O Sedentário

segunda-feira, março 28, 2005

ponto de interrogação


Às dezoito horas do dia vinte e oito de Março de dois mil e cinco escrevo um parágrafo delgado e tardio numa página de Janeiro. Anacrónico. Espreguiço uma, duas, três frases num torpor de jarreta a apartar tostões para o café pingado e começo a espreitar os nomes das ruas na azulejaria. Beatriz Costa: nove azulejos, a insígnia e as armas na insígnia. Duas pás, uma betoneira e cimento: Alfragide. Saio do carro, o vento a demolir-me a vontade e o risco no parietal, os dois um só. Desvendo o número seis-A numa praceta, entalado por cubos amarelos de subúrbio triste; uma luz de cozinha numa janela de rés-do-chão e calças de bombazina no cordame do estendal, o rego de um peito de doméstica a roçar peúgas e o monograma de um lenço. Seis-A: duas cabeças à procura de letras num teclado, uma delas a do senhor doutor, quem quer que seja o senhor doutor. Cheguei. Cedo. De regresso ao carro, encosto o baço a um balcão. Peço café e bagos amargos de aspártamo. Snack-bar Ferrari; há bifanas num losango de papel prensado. No carro ligo o rádio e abro um livro. A medo. Falta uma hora.

segunda-feira, março 21, 2005

Pritzker 2005


I've been such an outsider my whole life. It's just kind of startling.

The multiplicity of ideas is what I'm interested in. The hybrid in our society - where there is no singular idea of what is beautiful.

Thom Mayne, The New York Times - 21 de Março de 2005.

Fotografia: Caltrans District 7 Headquarters, Baixa de Los Angeles (Morphosis).

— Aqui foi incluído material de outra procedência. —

/-- A row of cells as element bytes, scale bytes and flags. A row in FP32 of FP32 cells is a conversion too: a NaN becomes the
canonical one, and a signalling NaN raises NV (log entry 52). -/
def encodeRow (fmt : ElemFmt) (int : Bool) (fpctl : Word) (cells : List Nat) : List Nat × List Nat × Nat :=
  let rm := RMode.ofCode (field fpctl.toNat 0 3)
  let sat := bitAt fpctl.toNat 3
  let src : CvtType := if int then .i32 else .f32
  if isMx fmt then
    let f := if fmt == .mxfp8 then fe4m3 else fe5m2
    let blocks := (List.range (blocksOf cells.length)).map fun b =>
      let part := (cells.drop (32 * b)).take 32
      let q := quantiseMx f rm sat ((part.map fun c => some (cvtRead src c)) ++ List.replicate (32 - part.length) none)
      (q.1, q.2.1.take part.length, q.2.2)
    (blocks.flatMap (fun q => q.2.1), blocks.map (·.1), blocks.foldl (fun a q => a ||| q.2.2) 0)
  else
    let rs := cells.map fun c => convert src (cvtOf fmt) rm sat c
    (rs.flatMap (fun r => toNats (leBytes (elemBytes fmt) r.1)), [], rs.foldl (fun a r => a ||| r.2) 0)

/-- One row of MACCST: every byte is checked before any is written. -/
def stUnit (s : State) (t : Strand) (o : MatOp) (relu : Bool) (fmt : ElemFmt) (far : List FarLine) : UnitOut :=
  let i := o.progress
  let w := t.racc (o.handle.getD 0)
  let core := s.core (coreOf t.at_)
  let cells := (cellRun core.cells (accBase w + i * accCols w) o.a.cols.toNat).map (activate relu (accInt w))
  let (elems, scales, fl) := encodeRow fmt (accInt w) o.fpctl cells
  let runs := [⟨o.a.space, rowAddr o.a i, elems⟩] ++ (if scales.isEmpty then [] else [⟨o.a.space, rowScaleAddr o.a i, scales⟩])
  let dev := o.a.device.toNat % 2048
  match checkWrites t.party dev (if o.underItem then none else some far) false runs s with
  | (s1, .error x) => .stop s1 x
  | (s1, .ok l) =>
    let s2 := s1.putStrand ((t.putOp o.advance).orMx fl)
    .next (s2.engineWrite t.at_ t.world dev o.underItem o.lost l)

/-- One line of a codebook image. -/
def mcodeUnit (s : State) (t : Strand) (o : MatOp) (sp : Space) (addr : Nat) : UnitOut :=
  let from_ := imageLine * o.progress
  match readRun s t.party 0 [] .policy (runAt sp (addr + from_) (min imageLine (imageBytes - from_))) with
  | (s1, .error x) => .stop s1 x
  | (s1, .ok d) =>
    if d.poisoned then .next (s1.putStrand (t.putOp { o with poison := some 1 }))
    else .next (s1.putStrand (t.putOp { o.advance with vals := o.vals ++ d.bytes }))

/-- Whether the next unit of an operation may be tried. -/
def State.unitReady (s : State) (t : Strand) (o : MatOp) : Bool :=
  (s.party t o).all fun m => m.2.begun && !m.2.suspended && m.2.poison.isNone && s.mayMove m.1 && o.progress < o.units

/-- A spilled region of an operation is back before its next unit (17 R322). -/
def State.reloadFor (s : State) (team : List (Strand × MatOp)) : Option State :=
  team.foldl (fun acc m => acc.bind fun s =>
    let (t, o) := s.again m
    match o.handle with
    | none => some s
    | some h => match s.ensureLoaded t h with
      | .ok (s1, t1) => some (s1.putStrand t1)
      | .error _ => none) (some s)
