/-- The device of a copy with a side in space D. -/
def copyDev (t : Strand) (x : CopyForm) : Nat := t.rn x.c % 2048

def execCpy (x : CopyForm) (dsp ssp : Space) (s : State) : Out :=
  released (.cpy x dsp ssp) s fun s t =>
    let n := t.rn x.b
    if !lengthOk x.nm n then s.trap t (bounds 8)
    else if n != 0 && rangesMeet t dsp (t.rn x.d, n) ssp (t.rn x.a, n) then s.trap t (bounds 12)
    else s.issueCopy t (s.newCopy t x .cpy dsp ssp (t.rn x.d) (t.rn x.a) n (copyDev t x))

def execCfill (x : CopyForm) (dsp : Space) (s : State) : Out :=
  released (.cfill x dsp) s fun s t =>
    let n := t.rn x.b
    if !lengthOk x.nm n then s.trap t (bounds 8)
    else s.issueCopy t (s.newCopy t x (.cfill (t.rs x.a)) dsp .g (t.rn x.d) 0 n (copyDev t x))

/-- COUNT and ROWB of a control word, in range or not (09 R184). -/
def rowControl (w : Nat) : Option (Nat × Nat) :=
  let count := field w 0 16
  let rowb := field w 16 16
  if count ≤ 4096 && 1 ≤ rowb && rowb ≤ 4096 && field w 32 32 == 0 then some (count, rowb) else none

/-- CGATHER and CSCATTER. The checks are made in the order of their codes. -/
def State.rowCopy (s : State) (t : Strand) (x : CopyForm) (dsp ssp : Space) (kind : Nat → Nat → CopyKind) : State :=
  let w := t.rn x.c
  let len := field w 0 16 * field w 16 16
  if !lengthOk x.nm len then s.trap t (bounds 8)
  else
    match rowControl w with
    | none => s.trap t (bounds 9)
    | some (count, rowb) => s.issueCopy t (s.newCopy t x (kind count rowb) dsp ssp (t.rn x.d) (t.rn x.a) (count * rowb) 0)

def execCgather (x : CopyForm) (ssp : Space) (s : State) : Out :=
  released (.cgather x ssp) s fun s t => s.rowCopy t x .l ssp (.cgather (t.rn x.b))

def execCscatter (x : CopyForm) (dsp : Space) (s : State) : Out :=
  released (.cscatter x dsp) s fun s t => s.rowCopy t x dsp .l (.cscatter (t.rn x.b))

/-- Length of an image. -/
def imageLen (l : List (Nat × Nat)) : Nat := (l.map (·.2)).foldl (· + ·) 0

/-- Whether two images overlap in one space. -/
def imagesMeet (t : Strand) (a b : Td) (isA : Bool) : Bool :=
  let ia := tileImage a isA
  let ib := tileImage b isA
  ia.any fun r => ib.any fun q => rangesMeet t a.space r b.space q

/-- CPYM: the copy part with its checks, then the MMA that waits for it. Its shape checks come before the image is laid out;
a full queue or 32 outstanding operations keep it from issuing. -/
def State.cpym (s : State) (t : Strand) (x : CopyForm) (k : Nat) (mode : MmaMode) (which : Bool) : State :=
  let a := t.rtd x.a
  let b := t.rtd x.b
  let src := t.rtd x.c
  let dst := if which then a else b
  match mmaShape (t.racc x.d) a b with
  | some c => s.trap t (bounds c)
  | none =>
    let n := imageLen (tileImage dst which)
    if !lengthOk x.nm n then s.trap t (bounds 8)
    else if src.rows != dst.rows || src.cols != dst.cols || src.fmt != dst.fmt || src.transpose != dst.transpose then
      s.trap t (bounds 11)
    else if imagesMeet t src dst which then s.trap t (bounds 12)
    else if s.queueFull t x.q then s.stall t .queue
    else if t.matFull then s.stall t .other
    else
      let o := s.newCopy t x (.cpym src dst which) dst.space src.space 0 0 n 0
      match s.enqueueCopy t o with
      | .error e => s.trap t e
      | .ok (s1, t1) =>
        match s1.ensureLoaded t1 x.d with
        | .error e => s.trap t e
        | .ok (s2, t2) =>
          let m := t2.newOp (s.now t.at_) .mma (some x.d) a b (t.rk k) (t.rk (k + 1)) mode (BitVec.allOnes 2048)
          s2.complete (t2.addOp { m with copy := some o.num })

sexta-feira, março 18, 2005

Leituras

«Direi como foi que na dita cidade de Granada aprendi as mais das coisas da Lei de Mafamede e bem assim a tomar meus banhos, e a jogar o enxadrez, e a ler e a escrever da mão direita para a mão esquerda, e da mão esquerda para a mão direita, e mais coisas assombrosas de mulheres, e outras maravilhas que são próprias dos homens ricos e de grande condição. E sobre todas as coisas que guardo memória destes meus dias passados na dita cidade de Granada, recordo cada instante que passei na companhia daquela que fez cativa minha alma para todo o sempre e que não sendo a mais formosa de quantas criaturas há no mundo, sempre foi para mim a mais perfeita de quantas mulheres andaram sobre a terra, por ser aquela que em seus olhos eu podia ver a feição de sua alma.»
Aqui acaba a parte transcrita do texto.